PROBLEM TO WORK ON:
Starting at the first line of the data below, retype every line up to and including the one containing "if c % 128 = 127 then .nan".

[EXCERPTED DATA — start]

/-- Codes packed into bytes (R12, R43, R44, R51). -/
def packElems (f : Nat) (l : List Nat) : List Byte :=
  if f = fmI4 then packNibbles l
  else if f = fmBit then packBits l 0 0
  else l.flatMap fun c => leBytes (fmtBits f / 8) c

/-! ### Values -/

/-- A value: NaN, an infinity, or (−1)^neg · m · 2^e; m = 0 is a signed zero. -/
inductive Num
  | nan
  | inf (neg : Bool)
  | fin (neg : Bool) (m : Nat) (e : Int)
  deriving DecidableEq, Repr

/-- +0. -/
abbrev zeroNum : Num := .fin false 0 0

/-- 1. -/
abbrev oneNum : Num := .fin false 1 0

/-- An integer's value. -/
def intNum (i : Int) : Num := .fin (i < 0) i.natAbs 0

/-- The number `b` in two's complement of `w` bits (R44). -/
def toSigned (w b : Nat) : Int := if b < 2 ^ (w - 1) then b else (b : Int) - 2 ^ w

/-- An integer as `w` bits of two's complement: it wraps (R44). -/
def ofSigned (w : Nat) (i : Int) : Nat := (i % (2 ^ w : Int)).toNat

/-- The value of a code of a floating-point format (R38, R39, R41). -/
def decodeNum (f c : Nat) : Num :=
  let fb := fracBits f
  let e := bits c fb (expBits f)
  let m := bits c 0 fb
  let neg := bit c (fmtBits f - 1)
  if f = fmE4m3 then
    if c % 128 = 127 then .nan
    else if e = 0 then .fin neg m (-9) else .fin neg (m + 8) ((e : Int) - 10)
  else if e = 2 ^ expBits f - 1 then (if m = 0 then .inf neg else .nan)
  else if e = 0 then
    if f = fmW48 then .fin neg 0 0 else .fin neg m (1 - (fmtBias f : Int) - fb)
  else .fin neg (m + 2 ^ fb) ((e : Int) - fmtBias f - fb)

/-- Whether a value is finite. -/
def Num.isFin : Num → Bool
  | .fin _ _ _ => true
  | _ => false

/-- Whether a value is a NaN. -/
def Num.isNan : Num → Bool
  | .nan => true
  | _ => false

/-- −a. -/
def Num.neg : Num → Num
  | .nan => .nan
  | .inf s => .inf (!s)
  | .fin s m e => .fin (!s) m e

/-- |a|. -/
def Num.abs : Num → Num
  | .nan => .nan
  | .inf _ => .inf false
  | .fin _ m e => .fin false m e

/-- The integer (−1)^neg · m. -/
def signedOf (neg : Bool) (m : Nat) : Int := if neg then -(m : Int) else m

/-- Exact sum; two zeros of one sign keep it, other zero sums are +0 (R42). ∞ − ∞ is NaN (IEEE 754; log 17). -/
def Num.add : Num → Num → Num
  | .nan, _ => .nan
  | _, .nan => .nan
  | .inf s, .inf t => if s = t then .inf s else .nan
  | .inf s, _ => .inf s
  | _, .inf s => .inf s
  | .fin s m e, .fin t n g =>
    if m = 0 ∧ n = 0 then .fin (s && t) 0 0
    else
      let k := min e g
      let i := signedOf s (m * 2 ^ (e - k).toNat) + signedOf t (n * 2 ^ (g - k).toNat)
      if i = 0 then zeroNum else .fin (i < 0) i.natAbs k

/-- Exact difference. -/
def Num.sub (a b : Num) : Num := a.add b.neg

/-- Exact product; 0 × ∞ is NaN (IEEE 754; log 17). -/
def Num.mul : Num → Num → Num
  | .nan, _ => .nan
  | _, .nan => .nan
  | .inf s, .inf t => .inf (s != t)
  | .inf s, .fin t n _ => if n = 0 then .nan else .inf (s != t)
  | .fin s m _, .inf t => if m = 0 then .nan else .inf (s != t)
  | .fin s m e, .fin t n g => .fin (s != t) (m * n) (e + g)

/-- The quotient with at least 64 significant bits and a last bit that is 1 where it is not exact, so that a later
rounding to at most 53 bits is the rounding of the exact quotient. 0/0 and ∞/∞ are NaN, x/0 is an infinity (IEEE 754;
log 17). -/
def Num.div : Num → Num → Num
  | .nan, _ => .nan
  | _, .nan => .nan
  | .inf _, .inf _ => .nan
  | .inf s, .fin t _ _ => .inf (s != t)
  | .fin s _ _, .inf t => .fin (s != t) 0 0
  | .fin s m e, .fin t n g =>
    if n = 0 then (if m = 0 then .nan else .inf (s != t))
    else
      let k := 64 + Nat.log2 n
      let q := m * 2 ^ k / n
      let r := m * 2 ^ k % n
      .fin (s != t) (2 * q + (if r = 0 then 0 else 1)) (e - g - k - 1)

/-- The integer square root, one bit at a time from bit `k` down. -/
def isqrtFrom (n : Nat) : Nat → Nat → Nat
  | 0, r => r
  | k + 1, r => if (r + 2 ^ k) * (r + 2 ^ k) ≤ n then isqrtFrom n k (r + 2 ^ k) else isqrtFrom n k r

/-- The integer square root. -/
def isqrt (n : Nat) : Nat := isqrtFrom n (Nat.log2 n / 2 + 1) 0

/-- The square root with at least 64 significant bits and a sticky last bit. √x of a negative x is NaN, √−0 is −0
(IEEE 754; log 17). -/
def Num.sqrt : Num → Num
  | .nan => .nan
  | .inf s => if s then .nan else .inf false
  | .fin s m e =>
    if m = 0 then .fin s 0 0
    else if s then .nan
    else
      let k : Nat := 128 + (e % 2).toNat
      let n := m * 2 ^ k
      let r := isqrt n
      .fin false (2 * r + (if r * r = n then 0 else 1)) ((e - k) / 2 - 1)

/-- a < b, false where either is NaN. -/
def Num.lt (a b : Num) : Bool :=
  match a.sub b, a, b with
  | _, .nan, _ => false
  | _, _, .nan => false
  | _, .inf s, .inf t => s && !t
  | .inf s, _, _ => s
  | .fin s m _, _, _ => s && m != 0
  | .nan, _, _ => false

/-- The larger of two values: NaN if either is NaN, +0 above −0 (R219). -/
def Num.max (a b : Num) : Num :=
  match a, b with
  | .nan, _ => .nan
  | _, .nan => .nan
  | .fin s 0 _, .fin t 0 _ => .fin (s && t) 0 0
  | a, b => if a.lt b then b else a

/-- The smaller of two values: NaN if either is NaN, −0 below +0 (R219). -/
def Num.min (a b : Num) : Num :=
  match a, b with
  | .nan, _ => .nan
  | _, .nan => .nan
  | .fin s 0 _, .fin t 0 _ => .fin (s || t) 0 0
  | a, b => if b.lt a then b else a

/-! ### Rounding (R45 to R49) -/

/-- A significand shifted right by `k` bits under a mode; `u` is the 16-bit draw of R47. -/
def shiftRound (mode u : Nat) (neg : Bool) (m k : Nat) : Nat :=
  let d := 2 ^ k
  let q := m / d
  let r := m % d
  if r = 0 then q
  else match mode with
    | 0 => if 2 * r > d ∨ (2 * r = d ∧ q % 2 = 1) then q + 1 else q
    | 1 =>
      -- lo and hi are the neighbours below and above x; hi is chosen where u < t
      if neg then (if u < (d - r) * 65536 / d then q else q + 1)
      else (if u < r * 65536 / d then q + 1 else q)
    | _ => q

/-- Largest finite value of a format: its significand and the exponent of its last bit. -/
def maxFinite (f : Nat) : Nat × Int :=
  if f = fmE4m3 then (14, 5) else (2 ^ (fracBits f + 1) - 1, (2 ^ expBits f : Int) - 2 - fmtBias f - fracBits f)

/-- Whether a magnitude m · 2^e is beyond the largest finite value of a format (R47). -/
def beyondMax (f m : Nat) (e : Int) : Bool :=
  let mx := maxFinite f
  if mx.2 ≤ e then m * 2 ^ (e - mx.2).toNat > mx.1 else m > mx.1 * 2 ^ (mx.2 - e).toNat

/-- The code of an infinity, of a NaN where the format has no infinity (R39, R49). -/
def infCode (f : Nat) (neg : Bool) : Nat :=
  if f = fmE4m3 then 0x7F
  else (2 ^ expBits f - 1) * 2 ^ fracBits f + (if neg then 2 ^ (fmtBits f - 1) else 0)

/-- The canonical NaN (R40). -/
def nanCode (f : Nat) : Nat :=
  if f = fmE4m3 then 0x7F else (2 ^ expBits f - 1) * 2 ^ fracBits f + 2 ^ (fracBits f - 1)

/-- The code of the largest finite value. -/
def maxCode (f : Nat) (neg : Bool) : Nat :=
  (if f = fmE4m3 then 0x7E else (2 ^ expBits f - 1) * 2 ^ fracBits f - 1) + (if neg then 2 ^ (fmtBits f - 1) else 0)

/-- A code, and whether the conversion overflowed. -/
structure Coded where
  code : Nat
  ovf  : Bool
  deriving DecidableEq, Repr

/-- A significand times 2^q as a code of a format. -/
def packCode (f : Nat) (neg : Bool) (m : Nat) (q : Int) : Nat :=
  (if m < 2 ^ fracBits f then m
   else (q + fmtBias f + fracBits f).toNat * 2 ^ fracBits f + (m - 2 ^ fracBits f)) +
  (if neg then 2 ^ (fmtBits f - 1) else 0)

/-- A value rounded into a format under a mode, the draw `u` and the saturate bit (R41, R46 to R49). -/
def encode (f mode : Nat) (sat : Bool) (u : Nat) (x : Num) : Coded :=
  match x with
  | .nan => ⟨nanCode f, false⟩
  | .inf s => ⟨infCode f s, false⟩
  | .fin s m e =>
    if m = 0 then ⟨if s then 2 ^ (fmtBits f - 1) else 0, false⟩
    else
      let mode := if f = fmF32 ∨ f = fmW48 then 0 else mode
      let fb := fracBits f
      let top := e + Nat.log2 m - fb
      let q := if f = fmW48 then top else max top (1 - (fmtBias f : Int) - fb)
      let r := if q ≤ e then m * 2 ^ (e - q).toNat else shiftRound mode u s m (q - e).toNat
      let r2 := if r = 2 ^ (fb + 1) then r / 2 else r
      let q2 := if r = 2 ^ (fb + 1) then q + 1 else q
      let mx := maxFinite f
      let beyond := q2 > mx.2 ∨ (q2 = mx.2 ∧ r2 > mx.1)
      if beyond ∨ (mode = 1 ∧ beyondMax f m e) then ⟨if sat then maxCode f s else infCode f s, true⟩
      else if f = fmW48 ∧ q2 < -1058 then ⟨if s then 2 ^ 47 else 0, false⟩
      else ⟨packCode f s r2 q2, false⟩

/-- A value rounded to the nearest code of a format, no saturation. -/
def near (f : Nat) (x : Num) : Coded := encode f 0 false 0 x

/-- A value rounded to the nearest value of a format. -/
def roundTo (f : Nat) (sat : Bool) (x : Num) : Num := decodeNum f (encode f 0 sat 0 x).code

[EXCERPTED DATA — finish]

EXERCISE SOLUTION:
/-- Codes packed into bytes (R12, R43, R44, R51). -/
def packElems (f : Nat) (l : List Nat) : List Byte :=
  if f = fmI4 then packNibbles l
  else if f = fmBit then packBits l 0 0
  else l.flatMap fun c => leBytes (fmtBits f / 8) c

/-! ### Values -/

/-- A value: NaN, an infinity, or (−1)^neg · m · 2^e; m = 0 is a signed zero. -/
inductive Num
  | nan
  | inf (neg : Bool)
  | fin (neg : Bool) (m : Nat) (e : Int)
  deriving DecidableEq, Repr

/-- +0. -/
abbrev zeroNum : Num := .fin false 0 0

/-- 1. -/
abbrev oneNum : Num := .fin false 1 0

/-- An integer's value. -/
def intNum (i : Int) : Num := .fin (i < 0) i.natAbs 0

/-- The number `b` in two's complement of `w` bits (R44). -/
def toSigned (w b : Nat) : Int := if b < 2 ^ (w - 1) then b else (b : Int) - 2 ^ w

/-- An integer as `w` bits of two's complement: it wraps (R44). -/
def ofSigned (w : Nat) (i : Int) : Nat := (i % (2 ^ w : Int)).toNat

/-- The value of a code of a floating-point format (R38, R39, R41). -/
def decodeNum (f c : Nat) : Num :=
  let fb := fracBits f
  let e := bits c fb (expBits f)
  let m := bits c 0 fb
  let neg := bit c (fmtBits f - 1)
  if f = fmE4m3 then
    if c % 128 = 127 then .nan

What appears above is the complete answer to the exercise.